ASSIGNMENT: Please retype, unchanged, each line from the top of the material below through the line where "gives, and each" appears.

________________________

-- ==== Sys2Proof/Machine/Records.lean ====
section
/-! DEFINITION. The records the blocks hold (00_scope, functional overview), each with the fields its chapter's table
gives, and each store's contents after RESET#. A field marked "model's own" is bookkeeping of this model, not state the
spec names: INVENTORY.md lists them. -/

namespace Sys2Proof.Machine

/-! ### Frame Timer (R1) -/

inductive TimerState where
  | freeRun | acquiring | locked | holdover
deriving DecidableEq, Repr

inductive CameFrom where
  | freeRun | holdover
deriving DecidableEq, Repr

inductive UnlockCause where
  | none | loss | drift | command
deriving DecidableEq, Repr

/-- The Frame Timer's state (R1), the flag delivered at the last frame start (R16), and `expiryDue`, model's own: the
holdover count has reached the limit at the last frame start and the expiry of R11 is not yet taken (log 4). -/
structure Timer where
  state : TimerState
  cameFrom : CameFrom
  rate : Nat
  refEnable : Bool
  holdoverLimit : Nat
  holdoverCount : Nat
  acquireCount : Nat
  badRun : Nat
  heldPeriod : Nat
  localPeriod : Nat
  lastPulse : Option Nat
  lastInterval : Option Nat
  lastFrameStart : Nat
  unlockCause : UnlockCause
  counter : Word
  pendingFrame : Option Word
  timedFromRef : Bool
  expiryDue : Bool
deriving DecidableEq, Repr

/-- The POR column of R1. -/
def Timer.por : Timer :=
  { state := .freeRun, cameFrom := .freeRun, rate := 1, refEnable := false, holdoverLimit := 1500, holdoverCount := 0,
    acquireCount := 0, badRun := 0, heldPeriod := 1080000, localPeriod := 1080000, lastPulse := none,
    lastInterval := none, lastFrameStart := 0, unlockCause := .none, counter := 0, pendingFrame := none,
    timedFromRef := false, expiryDue := false }

/-! ### Point Table (R19, R21, R29, R34) -/

inductive Kind where
  | intensity | colour | control | source
deriving DecidableEq, Repr

inductive Param where
  | gain | red | green | blue | source
deriving DecidableEq, Repr

inductive Binding where
  | unbound
  | lamp (line slot width : Nat)
  | tile (tile : Nat) (param : Param)
deriving DecidableEq, Repr

/-- The configuration fields of a point but its binding, the fields SET_POINT replaces together (R24). -/
structure PointFields where
  kind : Kind
  home : Nat
  curve : Nat
  master : Option Nat
  offset : Int
  member : Bool
deriving DecidableEq, Repr

/-- A point's configuration record (R19). `retake` is model's own: the point's kind was changed at this frame start,
so the next render takes its held output anew (R114). -/
structure Point where
  fields : PointFields
  binding : Binding
  retake : Bool
deriving DecidableEq, Repr

/-- The POR column of R19. -/
def Point.por (_ : Nat) : Point :=
  { fields := { kind := .intensity, home := 0, curve := 0, master := none, offset := 0, member := false },
    binding := .unbound, retake := false }

/-- A handle: slot and generation (R54). -/
structure Handle where
  slot : Nat
  gen : Nat
deriving DecidableEq, Repr

/-- The Resolver's five result fields of a point (R98). -/
structure Result where
  merged : Nat
  output : Nat
  winner : Option Handle
  frozen : Bool
  held : Nat
deriving DecidableEq, Repr

/-- The "After RESET#" column of R98. -/
def Result.por (_ : Nat) : Result := { merged := 0, output := 0, winner := none, frozen := false, held := 0 }

/-- A group record (R29); count 0 is undefined. -/
structure Group where
  base : Nat
  count : Nat
  stride : Nat
deriving DecidableEq, Repr

/-- Group 0 is fixed over all points; the others are undefined after RESET# (R29). -/
def Group.por (g : Nat) : Group := if g = 0 then ⟨0, 2560, 1⟩ else ⟨0, 0, 1⟩

/-- The identity curve's knot outputs (R34). -/
def identityCurve : List Nat :=
  [0, 4096, 8192, 12288, 16384, 20480, 24576, 28672, 32768, 36864, 40960, 45056, 49152, 53248, 57344, 61440, 65535]

def Curve.por (_ : Nat) : List Nat := identityCurve

/-- An empty entry of the occupancy map (R21). -/
def Occupancy.por (_ : Nat) : Option Nat := none

/-! ### Source Table (R38) -/

inductive SourceState where
  | live | lost
deriving DecidableEq, Repr

structure Source where
  priority : Nat
  ceiling : Nat
  quota : Nat
  live : Nat
  mayForce : Bool
  lossFade : Nat
  reload : Nat
  counter : Nat
  state : SourceState
  applyFails : Nat
deriving DecidableEq, Repr

/-- The POR rows of R38. -/
def Source.por (n : Nat) : Source :=
  let row (p c q : Nat) (f : Bool) : Source :=
    { priority := p, ceiling := c, quota := q, live := 0, mayForce := f, lossFade := 50, reload := 0, counter := 0,
      state := .live, applyFails := 0 }
  if n = 0 then row 15 15 192 true else if n = 1 then row 8 12 64 true else if n = 2 then row 8 12 64 true
  else if n = 3 then row 8 12 64 false else row 4 8 64 false

/-! ### Contribution Table (R53) -/

inductive Phase where
  | pending | fadingIn | held | fadingOut
deriving DecidableEq, Repr

/-- A selector (2.7): group, first element, count, offset. -/
structure Selector where
  group : Nat
  first : Nat
  count : Nat
  offset : Nat
deriving DecidableEq, Repr

/-- A level for every covered point: one level, or a base and a step (R56, R120). -/
inductive LevelSpec where
  | level (v : Nat)
  | fan (base : Nat) (step : Int)
deriving DecidableEq, Repr

/-- A contribution's value form (R56); a LIST's targets lie in the Level Pool. -/
inductive ValueForm where
  | spec (v : LevelSpec)
  | list
deriving DecidableEq, Repr

inductive LossPolicy where
  | hold | release
deriving DecidableEq, Repr

inductive Origin where
  | command
  | cue (n : Nat)
deriving DecidableEq, Repr

/-- A contribution record that is not FREE (R53). `fadeOut` is R53's fade-out length, which a release replaces by its own
length (R67); `storedFadeOut` is the fade-out its TAKE stored, which a release leaves as it was (R187; log 30). `fresh` is model's own: the record entered its present state at the
frame start being taken, so this frame start's fade counting passes it by (R72) and it had no level in the last
render (R67). -/
structure Contribution where
  phase : Phase
  owner : Nat
  name : Nat
  priority : Nat
  sequence : Option Word
  selector : Selector
  form : ValueForm
  fadeIn : Nat
  fadeOut : Nat
  storedFadeOut : Nat
  elapsed : Nat
  remaining : Nat
  paused : Bool
  policy : LossPolicy
  origin : Origin
  effective : Word
  chain : List Nat
  fresh : Bool
deriving DecidableEq, Repr

/-- A contribution slot: its generation, and its record unless it is FREE (R53, R54). -/
structure Slot where
  gen : Nat
  record : Option Contribution
deriving DecidableEq, Repr

def Slot.por (_ : Nat) : Slot := ⟨0, none⟩

/-- An absent Name Index entry (R66). -/
def Name.por (_ : Nat) : Option Nat := none

/-- A Level Pool word nothing has written (log 13). -/
def PoolWord.por (_ : Nat) : Nat := 0

/-! ### Change Queue (R80) -/

inductive ForceMode where
  | park | cap | floor
deriving DecidableEq, Repr

/-- The address of RELEASE, PAUSE and RESUME (R68). -/
inductive Address where
  | handle (h : Handle)
  | name (n : Nat)
deriving DecidableEq, Repr

/-- The fields SET_TILE replaces together (R155). -/
structure TileFields where
  enabled : Bool
  link : Nat
  place : Nat
  cropX : Nat
  cropY : Nat
  dissolve : Nat
deriving DecidableEq, Repr

/-- The body of a Change Queue entry, by kind, as the arrival checks left it (R80). -/
inductive EntryBody where
  | take (h : Handle)
  | release (a : Address) (fade : Option Nat)
  | releaseSource (target : Nat) (fade : Option Nat)
  | pause (a : Address)
  | resume (a : Address)
  | setPoint (p : Nat) (f : PointFields)
  | bindPoint (p : Nat) (b : Binding)
  | loadCurve (c : Nat) (knots : List Nat)
  | forceSet (x : Selector) (m : ForceMode) (v : LevelSpec)
  | forceClear (x : Selector)
  | freeze (g : Nat)
  | thaw (g : Nat)
  | masterSet (m target fade : Nat)
  | setWorklightLevel (v : Nat)
  | platePlay (p : Nat)
  | plateStop (p : Nat)
  | setTile (t : Nat) (f : TileFields)
deriving DecidableEq, Repr

/-- The seventeen entry kinds, numbered from 0 as R80's table lists them. -/
inductive EntryKind where
  | take | release | releaseSource | pause | resume | setPoint | bindPoint | loadCurve | forceSet | forceClear
  | freeze | thaw | masterSet | setWorklightLevel | platePlay | plateStop | setTile
deriving DecidableEq, Repr

/-- A queue entry (R80). `due` is model's own: the entry is of the due set of the frame start being applied (R85). -/
structure Entry where
  source : Nat
  origin : Origin
  arrival : Word
  effective : Word
  body : EntryBody
  due : Bool
deriving DecidableEq, Repr

/-- Why an operation was dropped (R90, R91; codes of 11.4). -/
inductive FailReason where
  | notFound | tableFull | poolFull | quota | inUse
  | lost | kindMismatch | bindConflict | forceOwner | freezeLimit | notFrozen | plateUndefined
deriving DecidableEq, Repr

/-- The last failure record (R90). The arrival number is absent for a cue TAKE action dropped at firing. -/
structure Failure where
  arrival : Option Word
  kind : EntryKind
  source : Nat
  origin : Origin
  effective : Word
  frame : Word
  reason : FailReason
deriving DecidableEq, Repr

/-! ### Override Store (R118) -/

structure Force where
  mode : ForceMode
  value : Nat
  owner : Nat
deriving DecidableEq, Repr

/-- Mode NONE (R118). -/
def Force.por (_ : Nat) : Option Force := none

def Freeze.por (_ : Nat) : Nat := 0

inductive MasterState where
  | steady | fading
deriving DecidableEq, Repr

/-- A master record (R126). `fresh` is model's own: set at the frame start being taken, so not counted there (R129). -/
structure Master where
  state : MasterState
  level : Nat
  start : Nat
  target : Nat
  length : Nat
  elapsed : Nat
  fresh : Bool
deriving DecidableEq, Repr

________________________

THE ANSWER:
-- ==== Sys2Proof/Machine/Records.lean ====
section
/-! DEFINITION. The records the blocks hold (00_scope, functional overview), each with the fields its chapter's table
gives, and each store's contents after RESET#. A field marked "model's own" is bookkeeping of this model, not state the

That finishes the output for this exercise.